Los babilonios dividieron la Eclíptica en las 12 partes del Zodíaco. Durante el siglo II de nuestra era, el astrónomo egipcio Tolomeo catalogó información sobre 1022 estrellas, agrupadas en 48 constelaciones. No constituye sorpresa alguna que el catálogo de Tolomeo, incluya sólo estrellas visibles desde las latitudes de Alejandría, donde vivió y escribió este científico.

El Almagesto, la obra principal de Tolomeo, constituyó la última palabra sobre las constelaciones, hasta el siglo XVI, en que los viajes europeos de descubrimientos, posibilitaron que los navegantes llegaran hasta latitudes más meridionales que las nuestras. El primer atlas de estrellas, publicado por Johann Bayer en 1603, incluía 12 constelaciones nuevas, visibles desde el hemisferio sur. En 1624 el astrónomo alemán Jakob Bartsch, añadió tres constelaciones nuevas a los espacios existentes entre las constelaciones nombradas con anterioridad. Barsch definió asimismo como constelación separada, la agrupación que conocemos por Crux, La Cruz del Sur, cuyas estrellas principales habían sido incluidas por Tolomeo en la constelación del Centauro. (El nombre de Crux revela asimismo un intento de quitar al firmamento el carácter pagano típico de este período). A finales del siglo XVI, Tycho Brahe (1546-1601), elevó a la categoría de constelación, el asterismo Coma Berenices (Cabellera de Berenice), que para los antiguos formaba parte de Leo y Virgo.
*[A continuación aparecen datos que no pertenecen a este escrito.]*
-- ==== Sys2Proof/Laws/PerInstr.lean ====
section
/-! SUPPORT. Per instruction: its word lies in its row of the opcode table (spec 30 R56). -/

namespace Sys2Proof

/-- The `mask` and `match` columns of the opcode table (30 R56): the word of a row satisfies `w &&& mask = match`. The
halt row is compared whole. -/
def Instr.mask : Instr → Word
  | .sll .. | .srl .. | .sra .. | .jr .. | .add .. | .sub .. | .and .. | .or .. | .nor .. | .slt .. => 0xFC00003F#32
  | .j .. | .jal .. | .beq .. | .bne .. | .addi .. | .slti .. | .andi .. | .ori .. | .lw .. | .sw .. => 0xFC000000#32
  | .halt => 0xFFFFFFFF#32

def Instr.matchBits (haltWord : Word) : Instr → Word
  | .sll .. => 0x00000000#32
  | .srl .. => 0x00000002#32
  | .sra .. => 0x00000003#32
  | .jr .. => 0x00000008#32
  | .add .. => 0x00000020#32
  | .sub .. => 0x00000022#32
  | .and .. => 0x00000024#32
  | .or .. => 0x00000025#32
  | .nor .. => 0x00000027#32
  | .slt .. => 0x0000002A#32
  | .j .. => 0x08000000#32
  | .jal .. => 0x0C000000#32
  | .beq .. => 0x10000000#32
  | .bne .. => 0x14000000#32
  | .addi .. => 0x20000000#32
  | .slti .. => 0x28000000#32
  | .andi .. => 0x30000000#32
  | .ori .. => 0x34000000#32
  | .lw .. => 0x8C000000#32
  | .sw .. => 0xAC000000#32
  | .halt => haltWord

/-- The mask of the R-format rows keeps opcode and funct. -/
theorem encodeR_mask (rs rt rd shamt : RegIdx) (funct : BitVec 6) :
    encodeR rs rt rd shamt funct &&& 0xFC00003F#32 = funct.setWidth 32 := by
  have hm : ∀ i, i < 32 → (0xFC00003F#32).getLsbD i = (decide (i < 6) || decide (26 ≤ i)) := by decide
  apply BitVec.eq_of_getLsbD_eq
  intro i hi
  rw [BitVec.getLsbD_and, hm i hi, encodeR_bit, BitVec.getLsbD_setWidth, decide_eq_true hi, Bool.true_and]
  by_cases h6 : i < 6
  · simp [h6]
  · have : funct.getLsbD i = false := BitVec.getLsbD_of_ge _ _ (by omega)
    by_cases h26 : i < 26
    · simp [h6, this, show ¬ 26 ≤ i by omega]
    · simp [h6, this, h26, show ¬ i < 11 by omega, show ¬ i < 16 by omega, show ¬ i < 21 by omega]

/-- The bits the mask of the I- and J-format rows keeps. -/
theorem opcodeMask_bit (i : Nat) (hi : i < 32) : (0xFC000000#32).getLsbD i = decide (26 ≤ i) := by
  revert i; decide

theorem encodeI_mask (opcode : BitVec 6) (rs rt : RegIdx) (imm16 : BitVec 16) :
    encodeI opcode rs rt imm16 &&& 0xFC000000#32 = opcode ++ 0#26 := by
  apply BitVec.eq_of_getLsbD_eq
  intro i hi
  rw [BitVec.getLsbD_and, opcodeMask_bit i hi, encodeI_bit, BitVec.getLsbD_append]
  by_cases h26 : i < 26
  · simp [h26, show ¬ 26 ≤ i by omega]
  · simp [h26, show ¬ i < 16 by omega, show ¬ i < 21 by omega, show 26 ≤ i by omega]

theorem encodeJ_mask (opcode : BitVec 6) (target26 : BitVec 26) :
    encodeJ opcode target26 &&& 0xFC000000#32 = opcode ++ 0#26 := by
  apply BitVec.eq_of_getLsbD_eq
  intro i hi
  rw [BitVec.getLsbD_and, opcodeMask_bit i hi, encodeJ_bit, BitVec.getLsbD_append]
  by_cases h26 : i < 26
  · simp [h26, show ¬ 26 ≤ i by omega]
  · simp [h26, show 26 ≤ i by omega]

end Sys2Proof

namespace Sys2Proof.Laws.RowOfTable

/-- The instruction's word, under the mask of its row, is the match value of its row. -/
def Statement (i : Instr) : Prop := ∀ haltWord : Word, encode haltWord i &&& i.mask = i.matchBits haltWord

theorem sll (rs rt rd shamt : RegIdx) : Statement (.sll rs rt rd shamt) := fun _ => encodeR_mask rs rt rd shamt _
theorem srl (rs rt rd shamt : RegIdx) : Statement (.srl rs rt rd shamt) := fun _ => encodeR_mask rs rt rd shamt _
theorem sra (rs rt rd shamt : RegIdx) : Statement (.sra rs rt rd shamt) := fun _ => encodeR_mask rs rt rd shamt _
theorem jr (rs rt rd shamt : RegIdx) : Statement (.jr rs rt rd shamt) := fun _ => encodeR_mask rs rt rd shamt _
theorem add (rs rt rd shamt : RegIdx) : Statement (.add rs rt rd shamt) := fun _ => encodeR_mask rs rt rd shamt _
theorem sub (rs rt rd shamt : RegIdx) : Statement (.sub rs rt rd shamt) := fun _ => encodeR_mask rs rt rd shamt _
theorem and (rs rt rd shamt : RegIdx) : Statement (.and rs rt rd shamt) := fun _ => encodeR_mask rs rt rd shamt _
theorem or (rs rt rd shamt : RegIdx) : Statement (.or rs rt rd shamt) := fun _ => encodeR_mask rs rt rd shamt _
theorem nor (rs rt rd shamt : RegIdx) : Statement (.nor rs rt rd shamt) := fun _ => encodeR_mask rs rt rd shamt _
theorem slt (rs rt rd shamt : RegIdx) : Statement (.slt rs rt rd shamt) := fun _ => encodeR_mask rs rt rd shamt _
theorem j (target26 : BitVec 26) : Statement (.j target26) := fun _ => encodeJ_mask _ target26
theorem jal (target26 : BitVec 26) : Statement (.jal target26) := fun _ => encodeJ_mask _ target26
theorem beq (rs rt : RegIdx) (imm16 : BitVec 16) : Statement (.beq rs rt imm16) := fun _ => encodeI_mask _ rs rt imm16
theorem bne (rs rt : RegIdx) (imm16 : BitVec 16) : Statement (.bne rs rt imm16) := fun _ => encodeI_mask _ rs rt imm16
theorem addi (rs rt : RegIdx) (imm16 : BitVec 16) : Statement (.addi rs rt imm16) := fun _ => encodeI_mask _ rs rt imm16
theorem slti (rs rt : RegIdx) (imm16 : BitVec 16) : Statement (.slti rs rt imm16) := fun _ => encodeI_mask _ rs rt imm16
theorem andi (rs rt : RegIdx) (imm16 : BitVec 16) : Statement (.andi rs rt imm16) := fun _ => encodeI_mask _ rs rt imm16
theorem ori (rs rt : RegIdx) (imm16 : BitVec 16) : Statement (.ori rs rt imm16) := fun _ => encodeI_mask _ rs rt imm16
theorem lw (rs rt : RegIdx) (imm16 : BitVec 16) : Statement (.lw rs rt imm16) := fun _ => encodeI_mask _ rs rt imm16
theorem sw (rs rt : RegIdx) (imm16 : BitVec 16) : Statement (.sw rs rt imm16) := fun _ => encodeI_mask _ rs rt imm16
theorem halt : Statement .halt := fun haltWord => BitVec.and_allOnes (x := haltWord)

end Sys2Proof.Laws.RowOfTable
end

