/-! What each of the three latches behind ID carries: a bubble or an ALU instruction, by the write it will make. -/

def memWbCarries (l : Latch MemWb) (w : Pending) : Prop :=
  match l with
  | .bubble => w = noWrite
  | .live m => m.instr.op ≠ .known .halt ∧ (if m.regWrite then (m.destIndex, m.result) else noWrite) = w

def exMemCarries (l : Latch ExMem) (w : Pending) : Prop :=
  match l with
  | .bubble => w = noWrite
  | .live e => e.regWrite = true ∧ (e.destIndex, e.aluOut) = w ∧ ∃ i, e.instr.op = .known i ∧ isAlu i = true

def idExCarries (l : Latch IdEx) (w : Pending) : Prop :=
  match l with
  | .bubble => w = noWrite
  | .live d => ∃ i, d.instr.op = .known i ∧ isAlu i = true ∧ ((exRecord i d).destIndex, (exRecord i d).aluOut) = w

/-- The machine runs and nothing asked for in an earlier tick freezes Fetch. -/
structure Going (s : State) : Prop where
  run : s.run = .running
  fetchStall : s.fetchStall = 0
  haltSeen : s.haltSeen = false

/-- A pipeline of ALU instructions and bubbles, with the writes they will make, the oldest first. -/
structure Flow (s : State) (w1 w2 w3 : Pending) : Prop extends Going s where
  memWb : memWbCarries s.memWb w1
  exMem : exMemCarries s.exMem w2
  idEx : idExCarries s.idEx w3

section
variable {w1 w2 w3 : Pending}

theorem memWbCarries.wbGoesOn (h : memWbCarries s.memWb w1) : wbGoesOn s := by
  intro m hm
  rw [hm] at h
  exact h.1

theorem memWbCarries.regsAfterWb_eq (h : memWbCarries s.memWb w1) : regsAfterWb s = s.x.apply w1 := by
  unfold regsAfterWb
  cases hm : s.memWb with
  | bubble => rw [hm] at h; obtain rfl := h; rw [Regs.apply_noWrite]
  | live m =>
    rw [hm] at h
    obtain ⟨ho, rfl⟩ := h
    by_cases hw : m.regWrite = true
    · simp only [ho, hw, ne_eq, not_false_eq_true, and_self, if_true, Regs.apply]
    · simp only [hw, and_false, if_false, Regs.apply_noWrite, Bool.false_eq_true]

/-- An ALU instruction or a bubble in EX_MEM commits nothing in MEM. -/
theorem exMemCarries.commits (h : exMemCarries s.exMem w2) : memGoesOn s ∧ ¬ haltInMem s ∧
    regsAfterMem s = regsAfterWb s ∧ memAfterMem s = s.mem ∧ pcAfterMem s = s.pc ∧
    memWbCarries (nextMemWb s) w2 := by
  cases he : s.exMem with
  | bubble =>
    rw [he] at h
    refine ⟨memGoesOn_of_bubble he, ?_, regsAfterMem_of_bubble he, memAfterMem_of_bubble he, pcAfterMem_of_bubble he, ?_⟩
    · rintro ⟨e, hl, -⟩; rw [he] at hl; cases hl
    · rw [nextMemWb_of_bubble he]; exact h
  | live e =>
    rw [he] at h
    obtain ⟨hw, rfl, i, ho, hi⟩ := h
    have hno : ∀ {j}, e.instr.op = .known j → isAlu j = true := by
      intro j hj
      rw [ho] at hj
      obtain rfl := Decoded.known.inj hj
      exact hi
    simp only [regsAfterMem, memAfterMem, pcAfterMem, nextMemWb, he, ho]
    refine ⟨fun e' he' rs rt imm16 hop => ?_, ?_, ?_⟩
    · obtain rfl := Latch.live.inj (he.symm.trans he')
      rcases hop with hop | hop <;> cases hno hop
    · rintro ⟨e', he', hop⟩
      obtain rfl := Latch.live.inj (he.symm.trans he')
      cases hno hop
    · cases i with
      | jr | j | jal | beq | bne | lw | sw | halt => cases hi
      | _ => exact ⟨rfl, rfl, rfl, by rw [ho]; nofun, by simp only [hw, if_true]⟩

theorem idExCarries.exGoesOn (h : idExCarries s.idEx w3) : exGoesOn s := by
  intro d hd
  rw [hd] at h
  obtain ⟨i, ho, -⟩ := h
  rw [ho]; exact ⟨nofun, nofun⟩

theorem isAlu_writesInWb {i : Instr} (h : isAlu i = true) : writesInWb i = true := by
  cases i <;> first | rfl | cases h

theorem idExCarries.next (h : idExCarries s.idEx w3) : exMemCarries (nextExMem s) w3 := by
  cases hd : s.idEx with
  | bubble => rw [hd] at h; rw [nextExMem_of_bubble hd]; exact h
  | live d =>
    rw [hd] at h
    obtain ⟨i, ho, hi, hw⟩ := h
    rw [nextExMem_of_live hd ho]
    exact ⟨by rw [exRecord_regWrite, isAlu_writesInWb hi], hw, i, by rw [exRecord_instr]; exact ho, hi⟩

/-- An instruction in IF_ID that is neither halt nor a control instruction freezes nothing. -/
theorem Going.frozenIn_of_known {i : Instr} {f : IfId} (h : Going s) (hf : s.ifId = .live f)
    (hdec : decode s.haltWord f.word = .known i) (hnc : isControl (.known i) = false) (hnh : i ≠ .halt) :
    frozenIn s = false := by
  refine frozenIn_eq_false_iff.mpr ⟨h.haltSeen, ?_, h.fetchStall, ?_⟩
  · simp only [haltIn, hf, decide_eq_false_iff_not, ← decode_eq_halt_iff, hdec]
    exact fun h => hnh (Decoded.known.inj h)
  · simp only [controlIn, hf, hdec, hnc]

theorem isControl_of_isAlu {i : Instr} (h : isAlu i = true) : isControl (.known i) = false ∧ i ≠ .halt := by
  cases i with
  | jr | j | jal | beq | bne | lw | sw | halt => cases h
  | _ => exact ⟨rfl, nofun⟩

/-- The state after a tick of the flow that fetches `word`. -/
def State.flowed (s : State) (w : Pending) (word : Word) : State :=
  { s with x := s.x.apply w, pc := s.pc + 4#32, ifId := .live { word := word, nextPc := s.pc + 4#32 }, idEx := nextIdEx s,
           exMem := nextExMem s, memWb := nextMemWb s, scratch := Scratch.idle }

theorem Going.flowed (h : Going s) (w : Pending) (word : Word) : Going (s.flowed w word) :=
  ⟨h.run, h.fetchStall, h.haltSeen⟩

/-- A tick that fetches, with nothing but ALU instructions and bubbles in EX_MEM and MEM_WB. -/
theorem step_flowed {word : Word} (hr : s.run = .running) (hwb : memWbCarries s.memWb w1) (hmem : exMemCarries s.exMem w2)
    (hex : exGoesOn s) (hz : frozenIn s = false) (hword : s.mem.readWord s.pc = some word) :
    step s = .next (s.flowed w1 word) := by
  obtain ⟨hgo, -, hx, hm, hpc, -⟩ := hmem.commits
  rw [step_fetch hr hwb.wbGoesOn hgo hex hz (by rwa [hm, hpc]), hx, hm, hpc, hwb.regsAfterWb_eq]
  rfl

theorem Flow.flowed_flow {w : Pending} (h : Flow s w1 w2 w3) (hnext : idExCarries (nextIdEx s) w) (word : Word) :
    Flow (s.flowed w1 word) w2 w3 w := by
  obtain ⟨-, -, -, -, -, hwb⟩ := h.exMem.commits
  exact ⟨h.toGoing.flowed w1 word, hwb, h.idEx.next, hnext⟩

theorem nextIdEx_carries {i : Instr} {f : IfId} (hf : s.ifId = .live f) (hdec : decode s.haltWord f.word = .known i)
    (hi : isAlu i = true) : idExCarries (nextIdEx s) (aluWrite s.x i) := by
  rw [nextIdEx_of_live hf, hdec]
  exact ⟨i, rfl, hi, exRecord_idRecord_of_isAlu s.x hi hdec⟩

theorem Flow.step_eq {i : Instr} {f : IfId} {word : Word} (h : Flow s w1 w2 w3) (hf : s.ifId = .live f)
    (hdec : decode s.haltWord f.word = .known i) (hi : isAlu i = true) (hword : s.mem.readWord s.pc = some word) :
    step s = .next (s.flowed w1 word) ∧ Flow (s.flowed w1 word) w2 w3 (aluWrite s.x i) := by
  obtain ⟨hnc, hnh⟩ := isControl_of_isAlu hi
  exact ⟨step_flowed h.run h.memWb h.exMem h.idEx.exGoesOn (h.frozenIn_of_known hf hdec hnc hnh) hword,
    h.flowed_flow (nextIdEx_carries hf hdec hi) word⟩

/-- The state after the tick in which ID meets the halt instruction fetched at `a`. -/
def State.haltNoted (s : State) (a : Word) (w : Pending) : State :=
  { s with x := s.x.apply w, pc := a + 4#32, ifId := .bubble, idEx := .live (haltRecord s.haltWord a s.x),
           exMem := nextExMem s, memWb := nextMemWb s, haltSeen := true, scratch := Scratch.idle }

theorem step_haltNoted {a : Word} (h : Going s) (hwb : memWbCarries s.memWb w1)
    (hmem : exMemCarries s.exMem w2) (hex : exGoesOn s) (hf : s.ifId = .live { word := s.haltWord, nextPc := a + 4#32 })
    (ha : s.pc = a + 4#32) : step s = .next (s.haltNoted a w1) := by
  obtain ⟨hgo, -, hx, hm, hpc, -⟩ := hmem.commits
  have hhalt : haltInId s := ⟨_, hf, rfl⟩
  have hc : controlIn s = false := by
    rw [← Bool.not_eq_true, controlIn_iff]; exact not_controlInId_of_haltInId hhalt
  rw [step_frozen h.run hwb.wbGoesOn hgo hex (.inr (.inl hhalt)), hx, hm, hpc, hwb.regsAfterWb_eq, nextIdEx_of_live hf,
    decode_haltWord, stallAfterId, haltAfterId, hc, (haltIn_iff s).mpr hhalt, Bool.or_true, ha, State.haltNoted,
    haltRecord]
  simp only [h.fetchStall, Bool.false_eq_true, if_false, if_true]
Siete constelaciones, más visibles desde las latitudes septentrionales medias, fueron descritas por el astrónomo alemán Johannes Hevelius en 1687. La visita de Nicolás Louis de la Caille al Cabo de Buena Esperanza en 1750, dio por resultado el descubrimiento de 14 constelaciones adicionales. Desde este tiempo, se ha intentado en varias ocasiones crear nuevas constelaciones, pero estas no han gozado de aceptación oficial. No obstante, desde mediados de la primera década del siglo XIX, se sustituyó la constelación mayor de Tolomeo, Argo Navis por tres constelaciones que representan, la quilla de la nave (Carina), la popa (Puppis) y las velas (Vela), además de la brújula (Pyxis) inventada por la Caille. Unas pocas estrellas que inicialmente se pensó formaban parte de otra constelación acabaron en una nueva: por ejemplo, una de las cuatro estrellas del cuadrado de Pegaso, pertenece ahora de modo oficial a Andrómeda. Pero en conjunto, la división de la UAI, aportó una gran simplificación.